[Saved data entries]
/-- A message of the active manager reaches another part, over a link that is UP. -/
def managerMessage (mterm : Nat) (f : State → State) (s : State) : Host.Outcome State Fault Refusal :=
  if peerLive s && (isActive s || (managerPort s).isSome) then .next (fromManager mterm f (receivedManager s)) else .next s

/-- The ports of a direct worker to the workers behind it. -/
def behindPorts (s : State) : List Nat :=
  if roleOf s == .worker && 2 ≤ myId s && myId s ≤ 5 then [1, 2, 3].filter (fun k => portUp s k) else []

/-- A direct worker passes a manager's message on. -/
def passDown (m : LinkMsg) (s : State) : State := (behindPorts s).foldl (fun (s : State) (k : Nat) => sendOn k m s) s

/-! ## Bring-up (R335, R336) -/

/-- A check of a bring-up fails: REJECTED, with the step (R335). -/
def rejectPort (k step : Nat) (s : State) : State :=
  armatureRecord 2 srcLnk (setPort k (fun p => { p with st := .rejected, failst := step, hello := none }) s)

/-- Step 3: the chain, the roster, the position, HID. -/
def helloOk (s : State) (k : Nat) (m : HelloMsg) : Bool :=
  match s.hier.roster with
  | none => false
  | some r => Config.chainVerifies m.chain m.serial && m.hid == r.hid &&
      r.parts.any (fun e => e.1 == m.serial && e.2.1 == expectedPeer s k && e.2.2 == (if e.2.1 ≤ 1 then 0 else 1))

/-- A HELLO on a port that trains. -/
def helloTaken (k : Nat) (m : HelloMsg) (s : State) : State :=
  if helloOk s k m then sendOn k .finish (setPort k (fun p => { p with st := .auth, hello := some m }) s) else rejectPort k 3 s

/-- HELLO_MESSAGE. On a link that was UP, or further than training, the peer has begun anew: the link trains again. -/
def execHelloMessage (port : Nat) (m : HelloMsg) (s : State) : Host.Outcome State Fault Refusal :=
  if !peerLive s || s.hier.portsHeld || !(portKeys s).contains port || portIsolated s port then .next s
  else
    let s := received port s
    match (getPort s port).st with
    | .rejected => .next s
    | .training => .next (helloTaken port m s)
    | .down => .next (helloTaken port m (trainPort port s))
    | .auth => .next (helloTaken port m (trainPort port s))
    | .up => .next (helloTaken port m (trainPort port (portDown port s)))

/-- The twin link has come up. -/
def twinUp (serial : Bytes) (s : State) : State :=
  let s := { s with hier := { s.hier with partner := serial } }
  match s.hier.mst with
  | .active => noteHier (newTransport serial { s with hier := { s.hier with resyncN := if s.hier.synced then 0 else 1 } })
  | .arbitrating => { s with hier := { s.hier with arbAt := s.now } }
  | .standbyUnsync => if s.hier.undriven then s else { s with hier := { s.hier with mst := .standbyResync } }
  | _ => s

/-- A trellis link has come up: the active manager refills what lies behind it, a worker sends what waited. -/
def trellisLinked (k : Nat) (s : State) : State :=
  if isActive s then partsLinked ((rosterWorkers s).filter (fun i => routeTo s i == some k)) s
  else flushForwards (measureLatency { s with hier := { s.hier with heard := s.now } })

/-- A link is UP (R335 step 6). -/
def linkUp (k : Nat) (h : HelloMsg) (m : FinishMsg) (s : State) : State :=
  let s := setPort k (fun p =>
    { p with st := .up, width := m.width, speed := m.speed, peer := some (expectedPeer s k), key := Config.linkKey k p.shakes, shakes := p.shakes + 1 }) s
  if isActive s && s.hier.mterm < h.mterm then giveUp s
  else
    let s := { s with hier := { s.hier with mterm := max s.hier.mterm h.mterm } }
    if k == 4 then twinUp h.serial s else trellisLinked k s

/-- FINISH_MESSAGE. -/
def execFinishMessage (port : Nat) (m : FinishMsg) (s : State) : Host.Outcome State Fault Refusal :=
  let p := getPort s port
  match p.st, p.hello with
  | .auth, some h =>
    if !peerLive s then .next s
    else if Config.finishVerifies m.sigs m.confirm then .next (linkUp port h m (received port s))
    else .next (rejectPort port 6 (received port s))
  | _, _ => .next s

/-- LINK_RETRY: every 1 s a REJECTED link is attempted again. -/
def execLinkRetry (port : Nat) (s : State) : Host.Outcome State Fault Refusal :=
  if peerLive s && !s.hier.portsHeld && (getPort s port).st == .rejected then .next (trainPort port s) else .next s

/-- The source of a port's faults (16 Table 16.2). -/
def srcPort (k : Nat) : Nat := 0x0B00 + k % 8

/-- Tag failures of a port within 1 ms. -/
def tagWindow (l : List Nat) (t : Nat) : List Nat := l.filter (fun x => t < x + 1000000) ++ [t]

/-- FRAME_TAG_FAILURE (R336): a corrected fault of the port; the sixteenth within 1 ms is a contained one. -/
def execFrameTagFailure (port at_ : Nat) (s : State) : Host.Outcome State Fault Refusal :=
  if !linkLive s || !portUp s port then .next s
  else
    let s := s.at_ at_
    let l := tagWindow (getPort s port).tagAt s.now
    let s := setPort port (fun p => { p with tagAt := l }) s
    let s := count 0xDD none (eachCopy (fun c => { c with perr := tput c.perr port (satAdd max32 (tget c.perr port 0) 1) }) s)
    if l.length < 16 then .next (corrected (srcPort port) causeTag 0 s)
    else .next (uncorrectable { src := srcPort port, t := true, c := false, corrected := false, cause := causeTag, addr := 0, subject := 0 } causeTag false s)

/-- FRAME_COUNTER_LIMIT (R336): the handshake is repeated and the keys change; its frames pass inside the step (log 73). -/
def execFrameCounterLimit (port : Nat) (s : State) : Host.Outcome State Fault Refusal :=
  if !linkLive s || !portUp s port then .next s
  else
    let s := setPort port (fun p => { p with key := Config.linkKey port p.shakes, shakes := p.shakes + 1 }) s
    .next (sendOn port .finish (sendOn port .hello s))

/-! ## Polls and HOLD (R359) -/

/-- POLL_TIMER: every 1 ms the active manager polls its trellis ports; a worker answers a POLL and passes it on. In P2 the
link hardware answers (15 R402). -/
def execPollTimer (at_ : Nat) (m : Option PollMsg) (s : State) : Host.Outcome State Fault Refusal :=
  if !linkLive s then .next s
  else
    match m with
    | none =>
      if isActive s then
        let s := s.at_ at_
        .next ((trellisUp s).foldl (fun (s : State) (k : Nat) => sendOn k .poll s) s)
      else .next s
    | some p =>
      if roleOf s == .worker && (managerPort s).isSome then
        .next (fromManager p.mterm (fun s => passDown .poll (sendManager .status s)) (receivedManager (s.at_ at_)))
      else .next s

/-- The worker is bound to a manager. -/
def following (s : State) : Bool := s.hier.mst == .serving || s.hier.mst == .resync

/-- MANAGER_LOST: 3 ms without a valid manager message; lookups that wait for a lease end (09 R244). -/
def execManagerLost (s : State) : Host.Outcome State Fault Refusal :=
  if peerLive s && roleOf s == .worker && following s then
    let s := s.at_ (s.hier.heard + 3000000)
    .next (exhaustLease (fun _ => true) (armatureRecord 2 srcLnk { s with hier := { s.hier with mst := .hold, holdCnt := 0 } }))
  else .next s

/-- The ephemeral slots of every tenant are scrubbed (Table 13.9). -/
def scrubEphemeral (s : State) : State :=
  (s.vks.slots.filter (fun e => 256 ≤ e.1 && !e.2.free && !e.2.held && !e.2.persist)).foldl
    (fun (s : State) (e : Nat × Slot) => scrubSlot e.1 s) s

/-- HOLD_LIMIT: the HOLD count has reached 64. -/
def execHoldLimit (s : State) : Host.Outcome State Fault Refusal :=
  if peerLive s && s.hier.mst == .hold && 64 ≤ s.hier.holdCnt then
    let waiting (s : State) (i : Nat) : Bool := waitsFor s i .forward
    let s := endItems (fun i _ => waiting s i) 0x0205 1 (scrubEphemeral { s with hier := { s.hier with mst := .purged } })
    .next { s with hier := { s.hier with fwd := [] } }
  else .next s

/-- RESYNC_COMPLETE: the comparison with the manager is over. -/
def execResyncComplete (s : State) : Host.Outcome State Fault Refusal :=
  if peerLive s && s.hier.mst == .resync && (managerPort s).isSome then
    .next (flushForwards { s with hier := { s.hier with mst := .serving, holdCnt := 0 } })
  else .next s
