/-- 04 R98, R99: SAVE, once its IV has been drawn, replies the blob and marks the context saved, its generator gone; RESTORE of
a blob that authenticates, is fresh and fits loads the frozen context and thaws it. -/
def Obligations.MigrationCompletes : Prop :=
  ∀ (s : State) (id : Nat) (it : Item) (c : Ctx), getCtx s it.tenant = some c →
    (∀ iv key, Running s id 0x000A it [.nums [], .ok iv] → it.payload.length = 16 →
      (s.hier.tkeys.find? (fun e => e.1 == it.payload)).map (·.2) = some key →
      ∃ t b, exec (.save id) s = .next (itemDone id (.done b) t) ∧ (saveBlob it.tenant c it.payload key iv s).1 = .ok b ∧
        getCtx t it.tenant = some { c with saved := true, inst := none }) ∧
    let n := fld it.payload 48 4
    let ct := slice it.payload 64 n
    let b := gcmCrypt s.hier.ownTkey (slice it.payload 52 12) ct
    Running s id 0x000B it [] → Laid it (80 + n) [(2, 2), (6, 2)] → fld it.payload 0 2 = 1 → fld it.payload 4 2 = it.tenant →
      slice it.payload 32 16 = s.fab.serial → s.hier.ownTkey.length = 32 →
      gcmTag s.hier.ownTkey (slice it.payload 52 12) (slice it.payload 0 64) ct = it.payload.drop (64 + n) →
      serialCheck s it.tenant (fld it.payload 8 8) (sha256 it.payload) = none → c.st = .frozen → blobFits s c b = true →
      ∃ t x, exec (.restore id) s = .next (itemDone id (.done []) t) ∧ getCtx t it.tenant = some x ∧ x.st = .normal ∧
        x.quota = fld b 144 4 ∧ x.left = fld b 144 4 - fld b 149 4

/-! ## Classes 02h to 04h -/

/-- 06 R132, R138-R148, R139: the PIN services. A payload in its ranges asks the SYE for its key with PINENC (and for the PVK
with PINVER); on the answer, PIN_TRANSLATE replies the outgoing block, or PIN_FORMAT where no PIN came; PIN_VERIFY replies
DONE or VERIFY_FAIL; PIN_CHANGE and PIN_GENERATE reply the reference value. -/
def Obligations.PinServicesReply : Prop :=
  ∀ (s : State) (id : Nat) (it : Item) (pan l : List Nat) (fills draws : List Answer) (out rnd : Bytes),
    (let i := it.f 0 1; let o := it.f 1 1; let b := panBound i || panBound o
      Laid it 36 ([(2, 2), (9, 1)] ++ blockTail i 20) → i ≤ 4 → o ≤ 4 → Handle (it.f 4 4) →
      panField (it.b 8 12) (if b then 12 else 0) (if b then 19 else 0) = some pan → pairOk i o = true → Fills o 10 fills →
      (Running s id 0x0201 it fills → exec (.pinTranslate id) s = .next (askEngine .sye id
        (itemRequest id it [keyNeed it it.key (pinTypes i) uPINENC] [] (.pinDecipher i pan [it.b 20 16]) none) s)) ∧
      (Running s id 0x0201 it (fills ++ [.nums l, .ok out]) → ((numsPins 2 l).headD none).isSome = true →
        exec (.pinTranslate id) s = .next (itemDone id (.done out) s)) ∧
      (Running s id 0x0201 it (fills ++ [.nums l]) → (numsPins 2 l).headD none = none →
        exec (.pinTranslate id) s = .next (itemEnd id 0x0105 0x0120 s))) ∧
    (let i := it.f 0 1; let r := refBlock (it.b 32 32)
      Laid it 64 ([(1, 3), (5, 1)] ++ blockTail i 16 ++ refRsvd 32) → i ≤ 4 → panField (it.b 4 12) 12 19 = some pan → RefFits r true →
      (Running s id 0x0202 it [] → exec (.pinVerify id) s = .next (askEngine .sye id (itemRequest id it
        [keyNeed it it.key (pinTypes i) uPINENC, keyNeed it r.pvk tdesTypes uPINVER] []
        (.pinRef i pan [it.b 16 16] r.method r.vdata r.pvki) none) s)) ∧
      (Running s id 0x0202 it [.nums l] → exec (.pinVerify id) s = .next
        (if r.verifies ((numsPins 1 l).headD none) (l.drop (l.length - 16)) then itemDone id (.done []) s else itemEnd id 0x0501 0 s))) ∧
    (let i := it.f 0 1; let r := refBlock (it.b 48 32); let x := l.drop (l.length - 32)
      Laid it 80 ([(2, 2), (5, 1)] ++ blockTail i 16 ++ blockTail i 32 ++ refRsvd 48) → i ≤ 4 → it.f 1 1 ≤ 1 →
      panField (it.b 4 12) 12 19 = some pan → RefFits r (it.f 1 1 == 1) → (it.f 1 1 = 0 → isZero (it.b 16 16) = true) →
      Running s id 0x0203 it [.nums l] →
      (∀ pin v, (it.f 1 1 = 0 ∨ r.verifies ((numsPins 2 l).headD none) (x.take 16) = true) → (numsPins 2 l).getD 1 none = some pin →
        r.value (x.drop 16) pin = some v → exec (.pinChange id) s = .next (itemDone id (.done (refvalBytes v)) s)) ∧
      (it.f 1 1 = 1 → r.verifies ((numsPins 2 l).headD none) (x.take 16) = false →
        exec (.pinChange id) s = .next (itemEnd id 0x0501 0 s))) ∧
    (let o := it.f 0 1; let n := it.f 1 1; let g := it.f 2 1; let r := refBlock (it.b 16 32)
      let pin0 := rnd.map (fun b => b.toNat % 10)
      let x := nibbles (out.drop 16)
      let pin := if g = 0 then pin0 else naturalPin r.dtab x r.chklen
      Laid it 48 ([(3, 1), (5, 1)] ++ refRsvd 16) → o ≤ 4 → 4 ≤ n → n ≤ 12 → g ≤ 1 → panField (it.b 4 12) 12 19 = some pan →
      RefFits r false → (g = 1 → r.method = 0 ∧ n = r.chklen) → (r.method = 0 → r.chklen ≤ n) →
      (if g = 0 then DrewBelow 250 n draws rnd else draws = []) → Fills o (14 - n) fills →
      ∀ blk, Running s id 0x0204 it (draws ++ fills ++ [.ok out, .ok blk]) →
        exec (.pinGenerate id) s = .next (itemDone id (.done (blk ++ refvalBytes ((r.value x pin).getD []))) s))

YOUR OBJECTIVE =>
Exactly repeat the lines above, from the opening line through the one with "message on. -/", and include nothing else.

COMPLETED TASK =>
/-- A message of the active manager reaches another part, over a link that is UP. -/
def managerMessage (mterm : Nat) (f : State → State) (s : State) : Host.Outcome State Fault Refusal :=
  if peerLive s && (isActive s || (managerPort s).isSome) then .next (fromManager mterm f (receivedManager s)) else .next s

/-- The ports of a direct worker to the workers behind it. -/
def behindPorts (s : State) : List Nat :=
  if roleOf s == .worker && 2 ≤ myId s && myId s ≤ 5 then [1, 2, 3].filter (fun k => portUp s k) else []

/-- A direct worker passes a manager's message on. -/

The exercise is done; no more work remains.